衆院選(2014年12月2日公示、14日投開票)の与党の優勢が伝えられる中、新聞各紙が選挙戦終盤の情勢調査の結果を伝えている。序盤~中盤では民主党の幹部クラスの苦戦が相次いで伝えられていたが、終盤でも非常にきわどい戦いが続いている。
特に民主党の枝野幸男幹事長が出馬している埼玉5区など、世論調査のデータを共有している新聞社同士でも判断が分かれるケースもあり、予断を許さない状況だ。
海江田氏、中盤から若干盛り返す?
12月11日と12日にかけて、朝日新聞、日経新聞、読売新聞が調査結果を掲載。3社とも自民単独で300議席以上を獲得し、与党で3分の2を超す勢いだという点では共通しているが、いわゆる「注目選挙区」の評価が微妙に割れている。
日経、読売は12月9日から11日にかけて行われた世論調査の基礎データを共有し、集計、分析、記事執筆を両社が別々に行った。朝日新聞の調査は12月6~9日にかけて行われた。
選挙区別の情勢調査では、例えば「A氏とB氏が競っている」という表現の場合、一般的には先に名前が登場するA氏の方がリードしているとされる。

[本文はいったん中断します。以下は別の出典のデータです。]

/-- Every valid row of every set, with its index. -/
def Cache.allValid (c : Cache) (p : Nat → Line → Bool) : Bool :=
  c.zipIdx.all fun si => si.1.all fun l => !l.valid || p si.2 l

/-- Every valid row's line lies in the 32-bit physical space (R94). -/
def Cache.addressed (lineSize rows : Nat) (c : Cache) : Bool :=
  c.allValid fun i l => decide (l.address lineSize rows i < 2 ^ 32)

/-- The bytes of a line that no store has written are those of the backing store (R72, R101). -/
def unstoredMatch (s : State) : Nat → List (Option Byte) → Bool
  | _, [] => true
  | a, b :: bs => (s.stored.contains a || b == s.pmem.read a) && unstoredMatch s (a + 1) bs

/-- The data line of an 8-byte store that is being written through: it holds the store's bytes before the backing store
does (R104, R105). -/
def State.writingThrough (s : State) (address : Nat) : Bool :=
  match s.m, s.ms with
  | .store _ _ .b8 _, .dWriteThrough pa _ => address == lineBase Config.dline pa
  | _, _ => false

/-- A clean data line holds the bytes of the backing store (R99, R101, R104). -/
def State.cleanLinesMatch (s : State) : Bool :=
  s.dcache.allValid fun i l =>
    l.dirty || s.writingThrough (l.address Config.dline s.params.dcacheRows i)
      || l.data == s.pmem.readBytes (l.address Config.dline s.params.dcacheRows i) Config.dline

/-- No address of the backing store is listed outside it (R46, R60). -/
def State.memoryBounded (s : State) : Bool := s.pmem.all fun c => decide (c.1 < s.params.pmemSize)

/-- The memories and caches of a state are well formed, and coherent as far as 20_memory.md R72 asks. -/
def State.memoryInv (s : State) : Bool :=
  s.params.wf && s.pmem.wf && s.memoryBounded && risingNats s.stored
    && s.icache.shaped Config.iline s.params.icacheRows s.params.icacheWays && s.icache.uniqueTags
    && s.icache.addressed Config.iline s.params.icacheRows
    && s.dcache.shaped Config.dline s.params.dcacheRows s.params.dcacheWays && s.dcache.uniqueTags
    && s.dcache.addressed Config.dline s.params.dcacheRows
    && s.icache.allValid (fun i l => unstoredMatch s (l.address Config.iline s.params.icacheRows i) l.data)
    && s.dcache.allValid (fun i l => unstoredMatch s (l.address Config.dline s.params.dcacheRows i) l.data)
    && s.cleanLinesMatch
    && s.icache.all (fun set => set.all fun l => !l.dirty)
    && (s.writeBack || s.dcache.all fun set => set.all fun l => !l.dirty)

/-! ## Consistent latches and status registers -/

/-- Latch `X` holds what the decoder gives for its word (R353, R358); `X.imm` of an instruction without an immediate is left
open. -/
def State.decodedX (s : State) : Bool :=
  match s.x with
  | .instr v => v.op == decodeWord v.word && v.rd == dest v.op && (immediate v.op).all (· == v.imm)
  | .bubble => true
  | .token _ _ => true

/-- The virtual address of the access in `M`. -/
def MLatch.access : MLatch → Option (Word × AccessSize)
  | .load _ _ va size _ => some (va, size)
  | .store _ va size _ => some (va, size)
  | .bubble => none
  | .reg _ _ _ => none
  | .noEffect _ => none
  | .token _ _ => none

/-- A physical address agrees with a virtual one in the bits translation preserves (R87). -/
def samePageOffset (pa : PAddr) (va : Word) : Bool := pa.setWidth 14 == va.setWidth 14

/-- An access in `M` that can be in progress at a physical address: it is aligned and keeps its offset (R68, R87). -/
def State.accessAt (s : State) (pa : PAddr) : Bool :=
  match s.m.access with
  | some (va, size) => samePageOffset pa va && !misalignedData va size
  | none => false

/-- The status `MS` belongs to the access in `M` (R108): a walk or a fill is the access's own, the line a victim eviction
writes back is the victim's, and a line about to be overwritten by a fill is not dirty. -/
def State.statusOfM (s : State) : Bool :=
  match s.ms with
  | .idle => true
  | .dTlb _ _ => s.m.access.isSome
  | .dDeferred pa => s.accessAt pa
  | .dEvict pa way victimPa _ =>
    s.accessAt pa && decide (way < s.params.dcacheWays) && s.writeBack && (s.dLine pa way).valid && (s.dLine pa way).dirty
      && victimPa.toNat == (s.dLine pa way).address Config.dline s.params.dcacheRows (s.dIndex pa)
  | .dFill pa way _ =>
    s.accessAt pa && decide (way < s.params.dcacheWays) && !((s.dLine pa way).valid && (s.dLine pa way).dirty)
  | .dWriteThrough pa _ =>
    s.accessAt pa && !s.writeBack && (hitWay (s.dcache.ways (s.dIndex pa)) (s.dTag pa)).isSome
      && (match s.m with
        | .store _ _ _ _ => true
        | _ => false)

/-- The status `FS` belongs to the fetch at the PC (R36, R341): a translated address keeps the PC's offset, and the fetch is
aligned. -/
def State.statusOfPc (s : State) : Bool :=
  match s.fs with
  | .fresh => true
  | .faulted => true
  | .iTlb _ _ => !misalignedFetch s.pc
  | .iDeferred pa => samePageOffset pa s.pc && !misalignedFetch s.pc
  | .iFill pa way _ => samePageOffset pa s.pc && !misalignedFetch s.pc && decide (way < s.params.icacheWays)

/-- The block's structural invariant. -/
def Inv (s : State) : Prop :=
  s.memoryInv = true ∧ s.decodedX = true ∧ s.statusOfM = true ∧ s.statusOfPc = true

/-- No latch and no halt record carries the internal error of R88 (R307). -/
def State.noMismatch (s : State) : Prop :=
  (∀ pc f, s.d = .token pc f → f.reason ≠ .tlbSlotMismatch) ∧ (∀ pc f, s.x = .token pc f → f.reason ≠ .tlbSlotMismatch) ∧
    (∀ pc f, s.m = .token pc f → f.reason ≠ .tlbSlotMismatch) ∧ ∀ pc va, s.halt ≠ .halted .tlbSlotMismatch pc va

/-! ## Memory as loads observe it (R12, R319) -/

/-- The byte at a physical address as the data side sees it: the data cache's if a line holds it, else the backing
store's. -/
def State.viewByte (s : State) (pa : PAddr) : Option Byte :=
  match hitWay (s.dcache.ways (s.dIndex pa)) (s.dTag pa) with
  | some way => (s.dLine pa way).data.getD (lineOffset Config.dline pa) none
  | none => s.pmem.read pa.toNat

/-- The bytes at `pa, pa + 1, …` as the data side sees them. -/
def State.viewBytes (s : State) (pa : PAddr) : Nat → List (Option Byte)
  | 0 => []
  | n + 1 => s.viewByte pa :: State.viewBytes s (pa + 1#32) n

/-- The value of the `n` bytes at `pa` as the data side sees them, little-endian (R66); a byte that holds no value is the
free value of assumption 5. -/
def State.viewValue (s : State) (pa : PAddr) (n : Nat) : Nat := leValue (resolveBytes pa.toNat (s.viewBytes pa n))

/-- Is a byte one of the `n` bytes at `pa`? -/
def inAccess (pa : PAddr) (n : Nat) (a : PAddr) : Bool := decide (pa.toNat ≤ a.toNat) && decide (a.toNat < pa.toNat + n)

/-- The byte a store of `value` at `pa` puts at address `a` (R66, R263). -/
def storedByteAt (pa : PAddr) (value : Word) (a : PAddr) : Byte :=
  value.extractLsb' (8 * (a.toNat - pa.toNat)) 8

/-- The physical address a translation gives. -/
def TransResult.address (r : TransResult) : Option PAddr :=
  match r with
  | .hit pa => some pa
  | .done _ pa => some pa
  | .retry _ _ _ => none
  | .pageFault _ => none
  | .slotMismatch _ => none
  | .stop _ => none

/-- The physical address of the access in `M`, as the memory stage has it in this cycle: from the status, or from the
translation it makes (R100). -/
def State.dataAddress (s : State) : Option PAddr :=
  match s.m.access with
  | none => none
  | some (va, _) =>
    match s.ms with
    | .idle => (translate .data s.pmem false none va s).address
    | .dTlb step issued => (translate .data s.pmem false (some (step, issued)) va s).address
    | .dDeferred pa => some pa
    | .dEvict pa _ _ _ => some pa
    | .dFill pa _ _ => some pa
    | .dWriteThrough pa _ => some pa

/-- The memory stage completes the descriptor in `M` in this cycle (R384). -/
def State.completesM (s : State) : Prop := s.running = true ∧ ∃ t mout spent, memoryStage s.writeback = .out t mout spent

/-- A store of `size` bytes of `value` is performed at `pa` in this cycle (R275). -/
def State.storesAt (s : State) (pa : PAddr) (size : AccessSize) (value : Word) : Prop :=
  s.completesM ∧ s.writeback.dataAddress = some pa ∧ ∃ pc va, s.m = .store pc va size value

/-- A load of `size` bytes to `rd` is performed at `pa` in this cycle (R275). -/
def State.loadsAt (s : State) (pa : PAddr) (rd : Option Reg) (size : AccessSize) (signed : Bool) : Prop :=
  s.completesM ∧ s.writeback.dataAddress = some pa ∧ ∃ pc va, s.m = .load pc rd va size signed

/-- The state after `n` cycles, none when the machine stopped before. -/
def State.after (s : State) : Nat → Option State
  | 0 => some s
  | n + 1 =>
    match State.after s n with
    | none => none
    | some t =>
      match step t with
      | .next u => some u
      | .fault _ => none
      | .refused _ => none

/-! ## The accesses of a cycle (R100, R108, R338) -/

/-- `s` with its next call answered: the answers left, one call more made (R62). -/
def State.answered (s : State) (rest : List Bool) : State := { s with latency := rest, calls := s.calls + 1 }

/-- The TLB of a side holds the superpage of `va`, and gives `pa` (R82). -/
def State.tlbGives (s : State) (side : Side) (va : Word) (pa : PAddr) : Prop :=
  (s.tlb side).slots[(va.extractLsb' 14 3).toNat].valid = true ∧
    (s.tlb side).slots[(va.extractLsb' 14 3).toNat].tag = va.extractLsb' 14 18 ∧
    pa = (s.tlb side).slots[(va.extractLsb' 14 3).toNat].ppn ++ va.extractLsb' 0 14

/-- The walk a data-side translation of this cycle begins or goes on with (R90, R108). -/
def State.dataWalk (s : State) (walk : Option (WalkStep × Bool)) : Prop :=
  (s.ms = .idle ∧ walk = none) ∨ ∃ step issued, s.ms = .dTlb step issued ∧ walk = some (step, issued)

/-- The access at `va` reaches the data cache at `pa` in this cycle, in state `u` (R100 step 3): with the call free, from
`DDeferred` or by a D-TLB hit, or with the call spent, when its walk finishes. -/
def State.reachesCache (s : State) (va : Word) (u : State) (pa : PAddr) (spent : Bool) : Prop :=
  (u = s ∧ spent = false ∧
      (s.ms = .dDeferred pa ∨ ((s.ms = .idle ∨ ∃ step issued, s.ms = .dTlb step issued) ∧ s.tlbGives .data va pa))) ∨
    (spent = true ∧ ∃ walk, s.dataWalk walk ∧ translate .data s.pmem false walk va s = .done u pa)

/-- No way of the data cache holds the line (R97). -/
def State.dMisses (s : State) (pa : PAddr) : Prop := hitWay (s.dcache.ways (s.dIndex pa)) (s.dTag pa) = none

/-- A victim in this way is valid and dirty: it is written back first (R99). -/
def State.mustEvict (s : State) (pa : PAddr) (way : Nat) : Bool :=
  s.writeBack && (s.dLine pa way).valid && (s.dLine pa way).dirty

/-- A miss at `pa` begins in this cycle with its call free; its victim is `way`, chosen in `t` (R97, R98). -/
def State.choosesVictim (s : State) (va : Word) (pa : PAddr) (way : Nat) (t : State) : Prop :=
  s.reachesCache va s pa false ∧ s.dMisses pa ∧
    pickVictim s (victimCandidates s.writeBack (s.dcache.ways (s.dIndex pa))) = (way, t)

/-- In this cycle the miss at `pa` writes its victim back to `victimPa`, beginning in `t` or going on (R99, R108). -/
def State.writesBack (s : State) (va : Word) (pa : PAddr) (way : Nat) (victimPa : PAddr) (t : State) : Prop :=
  (s.choosesVictim va pa way t ∧ s.mustEvict pa way = true ∧
      victimPa = BitVec.ofNat 32 ((s.dLine pa way).address 8 s.params.dcacheRows (s.dIndex pa))) ∨
    (t = s ∧ s.dMisses pa ∧ ∃ issued, s.ms = .dEvict pa way victimPa issued)

/-- In this cycle the miss at `pa` fills its victim way, beginning in `t` or going on (R101, R108). -/
def State.fillsWay (s : State) (va : Word) (pa : PAddr) (way : Nat) (t : State) : Prop :=
  (s.choosesVictim va pa way t ∧ s.mustEvict pa way = false) ∨
    (t = s ∧ s.dMisses pa ∧ ∃ issued, s.ms = .dFill pa way issued)

/-- In this cycle the fill of the miss at `pa` completes: in `u` the call is answered and the victim way holds the backing
store's line, clean (R101). An 8-byte store fills nothing (R105). -/
def State.fillCompletes (s : State) (va : Word) (pa : PAddr) (way : Nat) (u : State) : Prop :=
  ∃ t rest, s.fillsWay va pa way t ∧ (∀ pc value, s.m ≠ .store pc va .b8 value) ∧
    pa.toNat / 8 * 8 + 8 ≤ s.params.pmemSize ∧ s.latency = true :: rest ∧
    u =
      { t.answered rest with
        dcache :=
          s.dcache.setLine (s.dIndex pa) way
            { valid := true, tag := s.dTag pa, data := s.pmem.readBytes (pa.toNat / 8 * 8) 8, dirty := false } }

/-- The walk a fetch's translation of this cycle begins or goes on with (R90, R338). -/
def State.fetchWalk (s : State) (walk : Option (WalkStep × Bool)) : Prop :=
  (s.fs = .fresh ∧ walk = none) ∨ ∃ step issued, s.fs = .iTlb step issued ∧ walk = some (step, issued)

/-- A fetch reaches the instruction cache at `pa` without a walk and with no fill begun: from `IDeferred` or by an I-TLB hit
(R338, R342). -/
def State.fetchReaches (s : State) (pa : PAddr) : Prop :=
  s.fs = .iDeferred pa ∨ ((s.fs = .fresh ∨ ∃ step issued, s.fs = .iTlb step issued) ∧ s.tlbGives .instr s.pc pa)

/-! ## The page table as the walk reads it (R83 to R87) -/

/-- The page-table entry at a physical address of the backing store. -/
def State.entryAt (s : State) (a : PAddr) : Word32 := pteOf a.toNat (s.pmem.readBytes a.toNat 4)

/-- The first-level entry of a superpage. -/
def State.pte1 (s : State) (sp : BitVec 18) : Word32 := s.entryAt (level1Address s.ptbr sp)

/-- The physical superpage number the two-level table gives a superpage, or none where an entry is not valid. -/
def State.walkTable (s : State) (sp : BitVec 18) : Option (BitVec 18) :=
  if pteValid (s.pte1 sp) then
    let e := s.entryAt (level2Address (s.pte1 sp) sp)
    if pteValid e then some (pteNumber e) else none
  else none

/-- No entry the walk of a superpage reads has been stored to: the program meets R72 for it. -/
def State.tableClean (s : State) (sp : BitVec 18) : Bool :=
  !storedTouches s.stored (level1Address s.ptbr sp).toNat 4
    && !storedTouches s.stored (level2Address (s.pte1 sp) sp).toNat 4

/-- The physical address the page table gives a virtual one (R87). -/
def State.tableAddress (s : State) (va : Word) : Option PAddr :=
  (s.walkTable (superpage va)).map fun ppn => ppn ++ superpageOffset va

/-- A TLB agrees with the page table: a valid slot sits at its superpage's own index and holds its number (R81, R87,
R88). -/
def State.tlbAgrees (s : State) (t : Tlb) : Prop :=
  ∀ i : BitVec 3, t.slots[i.toNat].valid = true →
    spSlot t.slots[i.toNat].tag = i ∧
      (s.tableClean t.slots[i.toNat].tag = true → s.walkTable t.slots[i.toNat].tag = some t.slots[i.toNat].ppn)

/-- `L2A` is the second-level address of the walk in progress (R85, R89). -/
def State.l2aAgrees (s : State) (t : Tlb) (va : Word) : Prop :=
  storedTouches s.stored (level1Address s.ptbr (superpage va)).toNat 4 = false →
    pteValid (s.pte1 (superpage va)) = true ∧ t.l2a = level2Address (s.pte1 (superpage va)) (superpage va)

/-- Both TLBs, the walks in progress and the translated addresses the status registers hold agree with the page table. -/
def TranslationInv (s : State) : Prop :=
  s.tlbAgrees s.itlb ∧ s.tlbAgrees s.dtlb ∧
    (∀ issued, s.fs = .iTlb .second issued → s.l2aAgrees s.itlb s.pc) ∧
    (∀ issued va size, s.ms = .dTlb .second issued → s.m.access = some (va, size) → s.l2aAgrees s.dtlb va) ∧
    (∀ pa, (s.fs = .iDeferred pa ∨ ∃ way issued, s.fs = .iFill pa way issued) →
      s.tableClean (superpage s.pc) = true → s.tableAddress s.pc = some pa) ∧
    ∀ pa va size, s.m.access = some (va, size) →
      (s.ms = .dDeferred pa ∨ (∃ way vpa issued, s.ms = .dEvict pa way vpa issued) ∨
        (∃ way issued, s.ms = .dFill pa way issued) ∨ ∃ issued, s.ms = .dWriteThrough pa issued) →
        s.tableClean (superpage va) = true → s.tableAddress va = some pa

民主党の海江田万里代表が出馬している東京1区では、各紙の中盤の調査では自民党の山田美樹氏が先行しているというニュアンスを伝えていた。ところが、今回の調査では、中盤調査で海江田氏劣勢を伝えていた日経は「差が縮まる」と表現し、残り2紙は
「海江田と山田、激戦」(朝日)
「山田・海江田 伯仲」(読売)
と伝えている。全体としては海江田氏が若干盛り返したようにも読める。
世論調査の基礎データを共有する日経・読売で判断割れる
枝野幹事長が出馬している埼玉5区には自民党が大物を続々と応援に送り込み、海江田氏が「嫌がらせ」と不快感を示すほどの激戦区だ。終盤情勢は以下のように伝えられており、データを共有している日経と読売の判断が割れている。
「枝野が一歩リード」(朝日)
「枝野、牧原に後れ」(日経)
「牧原、枝野 競り合い」(読売)
東京18区の菅直人元首相は、中盤では自民党の土屋正忠氏にリードを許していた。日経は中盤調査と変わらず自民が優勢だと伝えているが、残り2紙は、
「菅・土屋、伯仲」(朝日)
「土屋と菅が接戦」(読売)
と伝えた。菅氏にも小選挙区当選の可能性が出てきたようだ。
渡辺喜美氏はまったく劣勢を跳ね返せず
解党したみんなの党の元幹部の状況には、大きな変化はない。江田憲司氏(神奈川8区)や、解党時の代表だった浅尾慶一郎氏(神奈川4区)については、引き続きリードしていると各社はみている。ただ、浅尾氏は、
「浅尾と山本、競り合う」(朝日)
と報じられており、差が縮まっているようにも読める。
「創業者」の渡辺喜美氏については、
「簗を渡辺喜が追う」(朝日)
「簗が渡辺を突き放し、一歩抜け出た」(日経)
「渡辺、無党派支持伸びず」(読売)
といった具合で、まったく劣勢を跳ね返せていない。
かつては「小沢王国」と呼ばれた岩手4区では、中盤では小沢一郎氏の苦戦が伝えられていた。だが、今回は各紙がそろって小沢氏の名前を先に出している。ここ1週間程度で「どぶ板」が奏功し、ある程度復調したようだ。